Exercise prompt ->
Two lines below mark the span: the one containing "theorem test_witness_control_writers : runs" and the one containing "(by cases h)⟩". Set down both, plus every line between, exactly as they stand, and nothing else.

Stored data entries
- Opening Delimiter -

theorem test_witness_delivery : interrupted.mem.wf = true ∧ interrupted.ie = true ∧ interrupted.ia ≠ 0#16 ∧
    interrupted.iq = 0x42#16 :: [0x43#16] ∧ (OperandA.lit 0#16) ≠ .pop := by decide
theorem test_witness_no_delivery : (interrupted.setIa 0#16).ie = true ∧ (interrupted.setIa 0#16).ia = 0#16 ∧
    (interrupted.setIe false).ie = false ∧ (interrupted.setIq []).iq = [] := by decide
theorem test_witness_control_writers : runs (exec (.set bA aB) sample) = true ∧ (∀ a, Instr.set bA aB ≠ .ias a) ∧
    (∀ a, Instr.set bA aB ≠ .hwi a) ∧ (∀ a, Instr.set bA aB ≠ .rfi a) ∧ ∀ a, Instr.set bA aB ≠ .iaq a :=
  ⟨rfl, fun _ h => (by cases h), fun _ h => (by cases h), fun _ h => (by cases h), fun _ h => (by cases h)⟩
/-- A sorted wake list with a tie, outside a flush and with nothing deferred; one request is due at T = 5, one is not. -/
theorem test_witness_wakes : let s := (State.reset.setT 5).setWq [⟨0, 1, 0, 5⟩, ⟨1, 2, 0, 6⟩, ⟨2, 3, 0, 6⟩]
    s.flushing = false ∧ s.deferred = [] ∧ s.wq.Pairwise (fun p q => p.endT ≤ q.endT) ∧ ⟨1, 2, 0, 6⟩ ∈ s.wq ∧ s.t < 6 := by decide
theorem test_witness_no_reaction : ∀ d c v, ((fun d _ _ => ⟨3, [], d⟩ : Nat → DeviceCall → View → Reaction) d c v).actions = [] :=
  fun _ _ _ => rfl
/-- While a flush runs: a state with a request deferred; and a reaction that depends on the call alone. -/
theorem test_witness_flushing : ((State.reset.setFlushing true).setDeferred [⟨0, 1, 0, 5⟩]).flushing = true ∧
    ∀ d c v, ((fun d _ _ => ⟨3, [.scheduleWake 1 0 6], d⟩ : Nat → DeviceCall → View → Reaction) d c v).actions =
      (fun _ => [.scheduleWake 1 0 6] : DeviceCall → List Action) c := ⟨rfl, fun _ _ _ => rfl⟩
/-- The requests three callbacks of one flush make enter WQ by end, and in the order requested among equals (R252, R254). -/
theorem test_flush_admits_in_order : ((flushWith (fun d c _ => match c with
      | .wake dev _ _ => ⟨0, [.scheduleWake dev 3 6, .scheduleWake dev 0 7], d⟩
      | .interrupt _ => ⟨0, [], d⟩)
    ((State.reset.setT 5).setWq [⟨0, 1, 0, 4⟩, ⟨2, 2, 0, 5⟩, ⟨3, 3, 0, 5⟩, ⟨4, 4, 0, 6⟩])).wq).map (fun q => (q.dev, q.ctx, q.endT)) =
    [(0, 7, 5), (2, 7, 5), (3, 7, 5), (4, 4, 6), (0, 6, 8), (2, 6, 8), (3, 6, 8)] := by decide
/-- `Interrupt(m)` of the host: a running block with 255 messages, with 256, and a frozen one; and two names that differ. -/
theorem test_witness_host_interrupt : (sample.setIq (List.replicate 255 0#16)).cpuState = .running ∧
    (sample.setIq (List.replicate 255 0#16)).iq.length < 256 ∧ 256 ≤ (sample.setIq (List.replicate 256 0#16)).iq.length ∧
    (sample.setCpuState .errorIllegalInstruction).cpuState ≠ .running ∧ RegName.general .b ≠ .general .a ∧ RegName.sp ≠ .pc ∧
    (1#16 : Word) ≠ 0#16 :=
  ⟨rfl, (List.length_replicate (n := 255) (a := (0#16 : Word))).trans_lt (by decide),
    (List.length_replicate (n := 256) (a := (0#16 : Word))).ge, by decide, by decide, by decide, by decide⟩
/-- Images of 0, 2 and 65,536 words; an index of an image, and an address beyond one. -/
theorem test_witness_image : sample.mem.wf = true ∧ ([] : List Word).length ≤ 65536 ∧ [1#16, 2#16].length ≤ 65536 ∧
    (List.replicate 65536 (0#16 : Word)).length ≤ 65536 ∧ ([1#16, 2#16] : List Word)[1]? = some 2#16 ∧
    [1#16, 2#16].length ≤ (2#16 : Word).toNat :=
  ⟨by decide, by decide, by decide, List.length_replicate.le, by decide, by decide⟩
/-- The step of `SET A, nw` over the top of memory, with nothing queued, and with IE off and a message queued. -/
theorem test_witness_step_runs : sample.cpuState = .running ∧ sample.iq = [] ∧ (interrupted.setIe false).ie = false ∧
    decode [sample.mem.read sample.pc, sample.mem.read (sample.pc + 1#16), sample.mem.read (sample.pc + 2#16)] =
      .ok (.set bA (.mode (.next 0x8801#16)), [0#16]) ∧
    see (exec (.set bA (.mode (.next 0x8801#16))) sample) (fun t => t.cpuState) = some .running := by decide
/-- The step whose instruction freezes: `IFN A, A` before an illegal word. -/
theorem test_witness_step_freezes : see (exec (.ifn bA aA) ((image [0x0013#16]).setPc 1#16)) (fun t => t.cpuState) =
    some .errorIllegalInstruction ∧ (decode [0x0013#16, 0#16, 0#16]).toOption = some (.ifn bA aA, [0#16, 0#16]) := by decide
theorem test_witness_illegal_step : State.reset.cpuState = .running ∧ State.reset.iq = [] ∧
    decodeWord (State.reset.mem.read State.reset.pc) = .error (.unmappedSpecialSlot 0#5) := by decide
/-- A frozen state. -/
def frozen : State := sample.setCpuState .errorInterruptQueueFilled
theorem test_witness_frozen : frozen.cpuState ≠ .running ∧ frozen.mem.wf = true ∧ runs (step frozen) = true := by decide
theorem test_witness_step_answers : runs (step (image [0x8801#16])) = true ∧ runs (exec (.set bA aB) sample) = true ∧
    see (step State.reset) (fun t => t.cpuState) = some .errorIllegalInstruction := by decide
theorem test_witness_costs : (Instr.ife bA aB).isConditional = true ∧ (Instr.hwi aA) = .hwi aA := by decide
/-- The invariant at a state off its reset values, which steps. -/
theorem test_witness_invariant : interrupted.Inv ∧ runs (step interrupted) = true ∧ frozen.Inv :=
  ⟨⟨by decide, by decide, List.Pairwise.nil, rfl, rfl⟩, by decide,
    ⟨by decide, by decide, List.Pairwise.nil, rfl, rfl⟩⟩

end Sys2Proof.Tests
end

section
/-! SUPPORT. What an instruction and a step can do to memory and to the control state, the step-boundary invariant along a
step, and the statements of `10_state.md`. -/

namespace Sys2Proof.Machine

/-! ### What an operand or a write touches -/

/-- No control state is touched, and memory keeps its canonical form: what operands and writes may do. -/
structure DataOnly (s t : State) : Prop where
  control : SameControl s t
  mem : s.mem.wf = true → t.mem.wf = true

theorem DataOnly.refl (s : State) : DataOnly s s := ⟨SameControl.refl s, id⟩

- Closing Delimiter -

Task solution ->
theorem test_witness_control_writers : runs (exec (.set bA aB) sample) = true ∧ (∀ a, Instr.set bA aB ≠ .ias a) ∧
    (∀ a, Instr.set bA aB ≠ .hwi a) ∧ (∀ a, Instr.set bA aB ≠ .rfi a) ∧ ∀ a, Instr.set bA aB ≠ .iaq a :=
  ⟨rfl, fun _ h => (by cases h), fun _ h => (by cases h), fun _ h => (by cases h), fun _ h => (by cases h)⟩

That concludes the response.